Stop after the line that contains "namespace Sys2Proof.Machine"; until then, restate each line of the entries word for word from the very first.

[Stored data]
^^^^^^^^^^^^^^^^

-- ==== Sys2Proof/Machine/Sfu.lean ====
section
/-! DEFINITION. The special functions of VSFU (R305): reciprocal and roots by exact integer arithmetic,
the others by enclosures in fixed point, narrowed until both ends round to one result. -/

namespace Sys2Proof.Machine

/-! ### Reciprocal and roots -/

/-- floor(√n), bit by bit from bit k-1: `r` is the root so far. -/
def isqrtFrom (n : Nat) : Nat → Nat → Nat
  | 0, r => r
  | k + 1, r => if (r + 2 ^ k) * (r + 2 ^ k) ≤ n then isqrtFrom n k (r + 2 ^ k) else isqrtFrom n k r

/-- floor(√n). -/
def isqrt (n : Nat) : Nat := isqrtFrom n (Nat.log2 n / 2 + 1) 0

/-- A magnitude a little above mant · 2^exp when `more` holds, else equal to it, as a value that rounds
alike: one bit more holds the excess. -/
def sticky (neg : Bool) (mant : Nat) (exp : Int) (more : Bool) : Num := .fin neg (2 * mant + more.toNat) (exp - 1)

/-- 1/(m · 2^e) for m ≠ 0. -/
def recip (neg : Bool) (m : Nat) (e : Int) : Num :=
  sticky neg (2 ^ 80 / m) (-80 - e) (decide (2 ^ 80 % m ≠ 0))

/-- √(m · 2^e) for an even e. -/
def rootEven (m : Nat) (e : Int) : Num :=
  let n := m * 2 ^ 80
  let r := isqrt n
  sticky false r (e / 2 - 40) (decide (r * r ≠ n))

/-- √(m · 2^e). -/
def root (m : Nat) (e : Int) : Num := if e % 2 = 0 then rootEven m e else rootEven (2 * m) (e - 1)

/-- 1/√(m · 2^e) for an even e and m ≠ 0. -/
def rrootEven (m : Nat) (e : Int) : Num :=
  let r := isqrt (2 ^ 160 / m)
  sticky false r (-(e / 2) - 80) (decide (r * r * m ≠ 2 ^ 160))

/-- 1/√(m · 2^e). -/
def rroot (m : Nat) (e : Int) : Num := if e % 2 = 0 then rrootEven m e else rrootEven (2 * m) (e - 1)

/-! ### Enclosures: a pair (lo, hi) of natural numbers stands for the reals from lo/2^p to hi/2^p -/

/-- An enclosure. -/
abbrev Enc := Nat × Nat

/-- n/d in fixed point. -/
def encOf (p n d : Nat) : Enc := (n * 2 ^ p / d, n * 2 ^ p / d + 1)
/-- Sum. -/
def encAdd (a b : Enc) : Enc := (a.1 + b.1, a.2 + b.2)
/-- Difference, held at zero below. -/
def encSub (a b : Enc) : Enc := (a.1 - b.2, a.2 - b.1)
/-- Product. -/
def encMul (p : Nat) (a b : Enc) : Enc := (a.1 * b.1 / 2 ^ p, a.2 * b.2 / 2 ^ p + 1)
/-- Quotient, b above zero. -/
def encDiv (p : Nat) (a b : Enc) : Enc := (a.1 * 2 ^ p / b.2, a.2 * 2 ^ p / max 1 b.1 + 1)
/-- Division by a small number. -/
def encShrink (a : Enc) (k : Nat) : Enc := (a.1 / k, a.2 / k + 1)
/-- One. -/
def encOne (p : Nat) : Enc := (2 ^ p, 2 ^ p)

/-- The terms t·x^i/(i+1)... of the exponential series from term i on: t is term i (R305). -/
def expTerms (p : Nat) (x : Enc) : Nat → Nat → Enc → Enc → Enc
  | 0, _, _, s => (s.1, s.2 + 2)
  | k + 1, i, t, s =>
    let t' := encShrink (encMul p t x) i
    expTerms p x k (i + 1) t' (encAdd s t')

/-- e^x for 0 ≤ x < 1: after p terms the rest is below one unit. -/
def encExp (p : Nat) (x : Enc) : Enc := expTerms p x p 1 (encOne p) (encOne p)

/-- Squared k times. -/
def encSquares (p : Nat) : Nat → Enc → Enc
  | 0, a => a
  | k + 1, a => encSquares p k (encMul p a a)

/-- e^x for 0 ≤ x < 256. -/
def encExpWide (p : Nat) (x : Enc) : Enc := encSquares p 8 (encExp p (encShrink x 256))

/-- Σ y^(2i+1)/(2i+1): the series of artanh, with alternating signs for arctan; t is y^(2i+1). -/
def oddTerms (p : Nat) (alt : Bool) (y2 : Enc) : Nat → Nat → Enc → Enc → Enc
  | 0, _, _, s => (s.1 - 2, s.2 + 2)
  | k + 1, i, t, s =>
    let u := encShrink t (2 * i + 1)
    let s' := if alt && decide (i % 2 = 1) then encSub s u else encAdd s u
    oddTerms p alt y2 k (i + 1) (encMul p t y2) s'

/-- artanh y for 0 ≤ y ≤ 1/2. -/
def encArtanh (p : Nat) (y : Enc) : Enc := oddTerms p false (encMul p y y) p 0 y (0, 0)

/-- arctan(1/n) for n ≥ 2. -/
def encArctanInv (p n : Nat) : Enc :=
  let y := encOf p 1 n
  oddTerms p true (encMul p y y) p 0 y (0, 0)

/-- An enclosure times a small number. -/
def encTimes (a : Enc) (k : Nat) : Enc := (a.1 * k, a.2 * k)

/-- ln 2 = 2 artanh(1/3). -/
def encLn2 (p : Nat) : Enc := encTimes (encArtanh p (encOf p 1 3)) 2

/-- π = 16 arctan(1/5) − 4 arctan(1/239). -/
def encPi (p : Nat) : Enc := encSub (encTimes (encArctanInv p 5) 16) (encTimes (encArctanInv p 239) 4)

/-- The terms of sine (from i = 1, t = x) or cosine (from i = 0, t = 1): t·x²/((i+1)(i+2)). -/
def trigTerms (p : Nat) (x2 : Enc) : Nat → Nat → Bool → Enc → Enc → Enc
  | 0, _, _, _, s => (s.1 - 2, s.2 + 2)
  | k + 1, i, minus, t, s =>
    let t' := encShrink (encMul p t x2) ((i + 1) * (i + 2))
    let s' := if minus then encSub s t' else encAdd s t'
    trigTerms p x2 k (i + 2) (!minus) t' s'

/-- sin x for 0 ≤ x < 2. -/
def encSin (p : Nat) (x : Enc) : Enc := trigTerms p (encMul p x x) p 1 true x x
/-- cos x for 0 ≤ x < 1. -/
def encCos (p : Nat) (x : Enc) : Enc := trigTerms p (encMul p x x) p 0 true (encOne p) (encOne p)

/-- The FP32 word that both ends of an enclosure times 2^d round to, if they agree (R305). -/
def encRound (p : Nat) (neg : Bool) (a : Enc) (d : Int) : Option W32 :=
  let r (n : Nat) : W32 := rneF32 (.fin neg n (d - p))
  if r a.1 = r a.2 then some (r a.1) else none

/-! ### The functions -/

/-- The integer and the fixed-point fraction of a magnitude m · 2^e at precision p ≥ −e. -/
def splitAt (p m : Nat) (e : Int) : Nat × Nat :=
  let n := m * 2 ^ (e + p).toNat
  (n / 2 ^ p, n % 2 ^ p)

/-- 2^x for a finite x of magnitude below 256. -/
def exp2Enc (p : Nat) (neg : Bool) (m : Nat) (e : Int) : Option W32 :=
  let (i, f) := splitAt p m e
  let (n, g) : Int × Nat := if !neg then (i, f) else if f = 0 then (-i, 0) else (-i - 1, 2 ^ p - f)
  if g = 0 then some (rneF32 (.fin false 1 n))
  else encRound p false (encExp p (encMul p (g, g) (encLn2 p))) n

/-- log₂ of m · 2^e, m ≠ 0. -/
def log2Enc (p m : Nat) (e : Int) : Option W32 :=
  let k := Nat.log2 m
  let n : Int := e + k
  if m = 2 ^ k then some (rneF32 (.ofInt n))
  else
    let y := encOf p (m - 2 ^ k) (m + 2 ^ k)
    let l := encDiv p (encTimes (encArtanh p y) 2) (encLn2 p)
    if 0 ≤ n then encRound p false (encAdd (n.toNat * 2 ^ p, n.toNat * 2 ^ p) l) 0
    else encRound p true (encSub ((-n).toNat * 2 ^ p, (-n).toNat * 2 ^ p) l) 0

/-- sin(π · r/2^p) and its sign for r/2^p in half-turns modulo 2, from 0 to 2: reduced to a quarter. -/
def sinTurn (p r : Nat) : Bool × Option Enc :=
  let neg := decide (2 ^ p ≤ r)
  let u := r % 2 ^ p
  let q := if 2 * u ≤ 2 ^ p then u else 2 ^ p - u
  -- q/2^p from 0 to 1/2
  if q = 0 then (neg, none)
  else if 4 * q ≤ 2 ^ p then (neg, some (encSin p (encMul p (q, q) (encPi p))))
  else
    let c := 2 ^ (p - 1) - q
    (neg, some (if c = 0 then encOne p else encCos p (encMul p (c, c) (encPi p))))

/-- sin(π·x) for a finite x that is no integer, or cos(π·x) as the sine half a half-turn on. -/
def sinEnc (p : Nat) (quarter : Bool) (neg : Bool) (m : Nat) (e : Int) : Option W32 :=
  let n := m * 2 ^ (e + p).toNat % 2 ^ (p + 1)
  let n1 := if neg then (2 ^ (p + 1) - n) % 2 ^ (p + 1) else n
  let r := if quarter then (n1 + 2 ^ (p - 1)) % 2 ^ (p + 1) else n1
  match sinTurn p r with
  | (_, none) => some 0
  | (s, some a) => encRound p s a 0

/-- tanh of a finite magnitude below 128. -/
def tanhEnc (p : Nat) (neg : Bool) (m : Nat) (e : Int) : Option W32 :=
  let x := 2 * m * 2 ^ (e + p).toNat
  let a := encExpWide p (x, x)
  encRound p neg (encDiv p (encSub a (encOne p)) (encAdd a (encOne p))) 0

/-- 1/(1 + e^−x) of a finite magnitude below 256. -/
def sigmEnc (p : Nat) (neg : Bool) (m : Nat) (e : Int) : Option W32 :=
  let x := m * 2 ^ (e + p).toNat
  let a := encExpWide p (x, x)
  encRound p false (encDiv p (if neg then encOne p else a) (encAdd a (encOne p))) 0

/-- The first precision that decides a result; a free value where none does (log 9). -/
def decideAt (f : Nat → Option W32) (fn : Nat) (x : W32) : W32 :=
  match f 400 with
  | some w => w
  | none =>
    match f 1000 with
    | some w => w
    | none => Config.sfuUndecided fn x

/-- Whether m · 2^e, m ≠ 0, is at least 2^k. -/
def atLeast (m : Nat) (e : Int) (k : Int) : Bool := decide (k ≤ e + Nat.log2 m)

/-- Whether m · 2^e is an integer. -/
def isWhole (m : Nat) (e : Int) : Bool := decide (0 ≤ e) || m % 2 ^ (-e).toNat == 0

/-- A zero, an infinity and one in FP32. -/
def zeroF32 (neg : Bool) : W32 := if neg then 0x80000000 else 0
/-- Infinity in FP32. -/
def infF32 (neg : Bool) : W32 := if neg then 0xFF800000 else 0x7F800000
/-- ±1 in FP32. -/
def oneF32 (neg : Bool) : W32 := if neg then 0xBF800000 else 0x3F800000

/-- VSFU: the exact value of the function rounded to FP32 by RNE, with its special results (R305). -/
def sfu (fn : Nat) (x : W32) : W32 :=
  match fn, fp x with
  | _, .nan => nanF32
  | 0, .inf s => zeroF32 s
  | 0, .fin s m e => if m = 0 then infF32 s else rneF32 (recip s m e)
  | 1, .inf s => if s then nanF32 else zeroF32 false
  | 1, .fin s m e => if m = 0 then infF32 s else if s then nanF32 else rneF32 (rroot m e)
  | 2, .inf s => if s then nanF32 else infF32 false
  | 2, .fin s m e => if m = 0 then zeroF32 s else if s then nanF32 else rneF32 (root m e)
  | 3, .inf s => if s then zeroF32 false else infF32 false
  | 3, .fin s m e =>
    if m = 0 then oneF32 false
    else if atLeast m e 8 then (if s then zeroF32 false else infF32 false)
    else decideAt (fun p => exp2Enc p s m e) fn x
  | 4, .inf s => if s then nanF32 else infF32 false
  | 4, .fin s m e =>
    if m = 0 then infF32 true else if s then nanF32 else decideAt (fun p => log2Enc p m e) fn x
  | 5, .inf _ => nanF32
  | 5, .fin s m e =>
    if m = 0 || isWhole m e then zeroF32 s else decideAt (fun p => sinEnc p false s m e) fn x
  | 6, .inf _ => nanF32
  | 6, .fin s m e => if m = 0 then oneF32 false else decideAt (fun p => sinEnc p true s m e) fn x
  | 7, .inf s => oneF32 s
  | 7, .fin s m e =>
    if m = 0 then zeroF32 s else if atLeast m e 5 then oneF32 s else decideAt (fun p => tanhEnc p s m e) fn x
  | _, .inf s => if s then zeroF32 false else oneF32 false
  | _, .fin s m e =>
    if m = 0 then 0x3F000000
    else if atLeast m e 7 then (if s then zeroF32 false else oneF32 false)
    else decideAt (fun p => sigmEnc p s m e) fn x

end Sys2Proof.Machine
end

^^^^^^^^^^^^^^^^

[RESPONSE]
-- ==== Sys2Proof/Machine/Sfu.lean ====
section
/-! DEFINITION. The special functions of VSFU (R305): reciprocal and roots by exact integer arithmetic,
the others by enclosures in fixed point, narrowed until both ends round to one result. -/

namespace Sys2Proof.Machine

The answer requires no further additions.